**What the task asks**
Please copy out every line in the records below that includes the word "finish".

"""

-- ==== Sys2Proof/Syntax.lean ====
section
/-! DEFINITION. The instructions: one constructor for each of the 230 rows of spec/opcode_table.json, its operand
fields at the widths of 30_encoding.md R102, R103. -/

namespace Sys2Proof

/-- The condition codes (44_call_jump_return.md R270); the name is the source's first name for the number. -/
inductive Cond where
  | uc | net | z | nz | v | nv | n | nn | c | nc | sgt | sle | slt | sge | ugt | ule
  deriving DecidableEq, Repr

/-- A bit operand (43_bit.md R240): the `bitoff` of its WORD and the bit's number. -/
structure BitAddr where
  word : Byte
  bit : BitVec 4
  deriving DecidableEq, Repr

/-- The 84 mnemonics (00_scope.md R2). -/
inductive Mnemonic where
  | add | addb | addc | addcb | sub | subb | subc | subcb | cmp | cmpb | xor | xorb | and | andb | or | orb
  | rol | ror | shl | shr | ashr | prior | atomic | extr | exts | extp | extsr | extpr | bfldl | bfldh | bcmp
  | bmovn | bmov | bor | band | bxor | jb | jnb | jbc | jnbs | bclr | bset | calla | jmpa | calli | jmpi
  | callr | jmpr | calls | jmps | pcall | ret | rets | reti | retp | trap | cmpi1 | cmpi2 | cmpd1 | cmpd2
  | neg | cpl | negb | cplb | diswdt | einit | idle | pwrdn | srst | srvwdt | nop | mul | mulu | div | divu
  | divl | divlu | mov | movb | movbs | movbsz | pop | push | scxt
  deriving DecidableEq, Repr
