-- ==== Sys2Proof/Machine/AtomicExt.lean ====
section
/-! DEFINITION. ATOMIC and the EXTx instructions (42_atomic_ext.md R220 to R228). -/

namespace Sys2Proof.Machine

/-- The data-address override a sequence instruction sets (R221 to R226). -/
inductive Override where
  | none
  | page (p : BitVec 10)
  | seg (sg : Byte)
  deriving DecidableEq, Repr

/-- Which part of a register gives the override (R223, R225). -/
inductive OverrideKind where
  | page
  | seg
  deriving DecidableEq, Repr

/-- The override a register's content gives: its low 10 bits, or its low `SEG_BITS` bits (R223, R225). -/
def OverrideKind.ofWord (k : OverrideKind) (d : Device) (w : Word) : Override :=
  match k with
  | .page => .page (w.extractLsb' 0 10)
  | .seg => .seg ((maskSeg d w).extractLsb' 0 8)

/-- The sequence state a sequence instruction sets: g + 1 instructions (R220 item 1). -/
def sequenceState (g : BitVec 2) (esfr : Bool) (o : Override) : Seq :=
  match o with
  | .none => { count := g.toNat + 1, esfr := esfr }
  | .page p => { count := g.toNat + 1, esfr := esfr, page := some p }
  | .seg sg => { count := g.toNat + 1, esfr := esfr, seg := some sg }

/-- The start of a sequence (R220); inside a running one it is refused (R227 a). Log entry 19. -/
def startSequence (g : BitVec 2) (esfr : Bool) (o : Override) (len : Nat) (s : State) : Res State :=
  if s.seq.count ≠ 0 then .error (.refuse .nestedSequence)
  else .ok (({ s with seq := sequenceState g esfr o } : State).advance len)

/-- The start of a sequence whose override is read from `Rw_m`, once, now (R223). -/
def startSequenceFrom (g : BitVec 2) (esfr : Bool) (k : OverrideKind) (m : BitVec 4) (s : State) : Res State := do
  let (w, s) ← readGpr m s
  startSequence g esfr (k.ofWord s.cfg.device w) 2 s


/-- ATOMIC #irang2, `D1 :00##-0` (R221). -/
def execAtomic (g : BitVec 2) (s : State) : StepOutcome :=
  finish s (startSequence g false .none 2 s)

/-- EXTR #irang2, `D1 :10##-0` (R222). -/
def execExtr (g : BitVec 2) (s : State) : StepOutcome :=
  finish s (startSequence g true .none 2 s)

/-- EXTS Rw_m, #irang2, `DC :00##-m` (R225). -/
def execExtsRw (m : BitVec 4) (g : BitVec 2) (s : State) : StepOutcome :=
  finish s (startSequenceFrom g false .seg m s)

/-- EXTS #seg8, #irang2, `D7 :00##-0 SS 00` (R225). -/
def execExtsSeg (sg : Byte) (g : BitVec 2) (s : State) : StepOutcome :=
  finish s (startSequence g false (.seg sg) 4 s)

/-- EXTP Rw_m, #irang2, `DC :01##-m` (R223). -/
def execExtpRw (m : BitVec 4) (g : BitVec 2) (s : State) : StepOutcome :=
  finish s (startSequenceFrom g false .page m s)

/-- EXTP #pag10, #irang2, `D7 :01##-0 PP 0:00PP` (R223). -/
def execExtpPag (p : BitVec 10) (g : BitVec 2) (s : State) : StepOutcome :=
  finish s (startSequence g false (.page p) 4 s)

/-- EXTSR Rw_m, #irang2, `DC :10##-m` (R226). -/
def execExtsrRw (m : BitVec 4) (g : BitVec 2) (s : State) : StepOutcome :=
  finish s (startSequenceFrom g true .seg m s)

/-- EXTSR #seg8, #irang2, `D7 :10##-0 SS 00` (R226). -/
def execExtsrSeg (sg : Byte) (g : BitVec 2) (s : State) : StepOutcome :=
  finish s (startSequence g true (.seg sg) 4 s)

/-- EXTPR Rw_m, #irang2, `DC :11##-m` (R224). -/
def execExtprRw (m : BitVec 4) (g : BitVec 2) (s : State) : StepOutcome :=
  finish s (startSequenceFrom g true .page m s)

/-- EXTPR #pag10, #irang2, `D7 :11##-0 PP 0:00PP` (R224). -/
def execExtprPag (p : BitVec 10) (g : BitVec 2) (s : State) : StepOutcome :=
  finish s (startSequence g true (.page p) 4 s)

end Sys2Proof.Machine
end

"""

**Exercise result**
  finish s (startSequence g false .none 2 s)
  finish s (startSequence g true .none 2 s)
  finish s (startSequenceFrom g false .seg m s)
  finish s (startSequence g false (.seg sg) 4 s)
  finish s (startSequenceFrom g false .page m s)
  finish s (startSequence g false (.page p) 4 s)
  finish s (startSequenceFrom g true .seg m s)
  finish s (startSequence g true (.seg sg) 4 s)
  finish s (startSequenceFrom g true .page m s)
  finish s (startSequence g true (.page p) 4 s)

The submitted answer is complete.